Dans les zones franches d’Asie et d’Amérique latine il est difficile pour les ouvriers de créer des syndicats indépendants, capables de faire respecter les législations locales et les normes internationales de l’Organisation Internationale du Travail. Au Mexique, depuis plusieurs années des Organisations Non Gouvernementales et des associations de défense des Droits de l’Homme facilitent la création de ces nouveaux syndicats en leur apportant un appui juridique, une aide matérielle et un écho dans l’opinion internationale.
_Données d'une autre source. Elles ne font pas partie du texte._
-- ==== Sys2Proof/Laws/Issue.lean ====
section
/-! SUPPORT. What issuing an instruction can do: every meaning of an instruction row is one call of `issue`, and these
lemmas say once what that call answers. -/

namespace Sys2Proof.Machine

/-- Every row with a description is issued under that description. -/
theorem exec_row {i : Instr} {s : State} {e : Enc} {d : Desc} (h : describe s.me.acc i = some (e, d)) :
    ∃ body : State → Except Stop State, exec i s = issue d e s body := by
  cases i <;> first | (cases h; exact ⟨_, rfl⟩) | cases h

/-- An accepted instruction has its own effect on the state that the wait mask leaves, or its own trap or wait. -/
theorem issue_accept {i : Instr} {s s1 : State} {e : Enc} {d : Desc} {body : State → Except Stop State}
    (hd : describe s.me.acc i = some (e, d)) (h : accept i s = some s1) :
    issue d e s body = .next (s.settle s.curT s.curX (body s1)) := by
  unfold accept at h
  rw [hd] at h
  unfold issue runChecked
  split at h
  case h_2 => cases h
  case h_1 e' d' th hq ht =>
    cases hq
    rw [ht]
    split at h
    case h_2 => cases h
    case h_1 s2 hc hw =>
      simp only [hc, hw]
      split at h
      · cases h
      · cases h; rw [if_neg ‹_›]

/-- The form that the completion statements use: the body answers a state. -/
theorem issue_accept_ok {i : Instr} {s s1 t : State} {e : Enc} {d : Desc} {body : State → Except Stop State}
    (hd : describe s.me.acc i = some (e, d)) (h : accept i s = some s1) (hb : body s1 = .ok t) :
    issue d e s body = .next t := by
  rw [issue_accept hd h, hb]; rfl

/-- A failing check of R69 steps 1 to 5 raises its cause. -/
theorem issue_check {s : State} {e : Enc} {d : Desc} {body : State → Except Stop State} {th : Thread} {c : Cause}
    (ht : s.thread? s.curT = some th) (h : d.check e s.me s.curX = some c) :
    issue d e s body = .next (s.raise s.curT s.curX (TrapInfo.plain c)) := by
  unfold issue runChecked
  simp only [ht, h]
  rfl

/-- With no token in the way and a clear guard, an instruction that is not a vector instruction only advances. -/
theorem issue_guard {s s1 : State} {e : Enc} {d : Desc} {body : State → Except Stop State} {th : Thread}
    (ht : s.thread? s.curT = some th) (hc : d.check e s.me s.curX = none) (hw : s.waitMask e.wm = .ok s1)
    (hv : d.vec = false) (hg : s1.my.guardOn e = false) :
    issue d e s body = .next s1.next := by
  unfold issue runChecked
  simp only [ht, hc, hw, hv, hg]
  rfl

/-- A token of the wait mask that stands in the way stops the instruction before its guard. -/
theorem issue_mask {s : State} {e : Enc} {d : Desc} {body : State → Except Stop State} {th : Thread} {x : Stop}
    (ht : s.thread? s.curT = some th) (hc : d.check e s.me s.curX = none) (hw : s.waitMask e.wm = .error x) :
    issue d e s body = .next (s.settle s.curT s.curX (.error x)) := by
  unfold issue runChecked
  simp only [ht, hc, hw]

/-- Issuing answers a next state wherever the issuing strand exists, and never a refusal. -/
theorem issue_next {s : State} (d : Desc) (e : Enc) (body : State → Except Stop State) {th : Thread}
    (ht : s.thread? s.curT = some th) : ∃ t, issue d e s body = .next t := by
  unfold issue
  simp only [ht]
  exact ⟨_, rfl⟩

theorem issue_noStrand {s : State} (d : Desc) (e : Enc) (body : State → Except Stop State)
    (ht : s.thread? s.curT = none) : issue d e s body = .fault .noStrand := by
  unfold issue
  simp only [ht]

/-- Reading off what acceptance says. -/
theorem accept_cases {i : Instr} {s s1 : State} (h : accept i s = some s1) :
    ∃ e d th, describe s.me.acc i = some (e, d) ∧ s.thread? s.curT = some th ∧ d.check e s.me s.curX = none ∧
      s.waitMask e.wm = .ok s1 ∧ (d.vec = true ∨ s1.my.guardOn e = true) := by
  unfold accept at h
  split at h
  case h_2 => cases h
  case h_1 e d th hq ht =>
    split at h
    case h_2 => cases h
    case h_1 s2 hc hw =>
      split at h
      · cases h
      · cases h
        refine ⟨e, d, th, hq, ht, hc, hw, ?_⟩
        rename_i hn
        revert hn
        cases d.vec <;> cases s1.my.guardOn e <;> simp

end Sys2Proof.Machine
end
Les patrons des entreprises locales ou multinationales n’apprécient guère ces nouveaux interlocuteurs. C’est pourquoi les membres de ces mouvements citoyens sont régulièrement menacés, agressés, voire parfois poursuivis à cause des activités qu’ils mènent. C’est le cas, actuellement, dans l’Etat de Puebla.

Martin Barrios est le coordinateur de la Commission des Droits de l’Homme et du Travail de la Vallée de Tehuacan. C’est dans sa propre maison qu’est installé le siège de l’association. Le 30 décembre 2003, à 9h30, en rentrant chez lui, Martin Barrios est brutalement agressé par un inconnu. Tout se passe très vite. Entendant une voix derrière lui, le militant des Droits de l’Homme se retourne et voit un homme avancer vers lui avec une brique. Il est frappé à la face et à la tête mais parvient à faire fuir l’agresseur qui rejoint un véhicule conduit par un complice. Martin Barrios souffre de plusieurs blessures au crâne.Il porte immédiatement plainte auprès des autorités compétentes.

Il apparaît clairement que l’agresseur attendait le retour de Martin Barrios pour s’en prendre à lui et que l’attaque avait été programmée. L’assaillant n’a cherché à aucun moment à entrer dans la maison ou à dérober quoique ce soit.La Commission des Droits de l’Homme et du Travail estime qu’il s’agit d’une tentative d’intimidation de ses membres et tout particulièrement de son responsable et de sa famille.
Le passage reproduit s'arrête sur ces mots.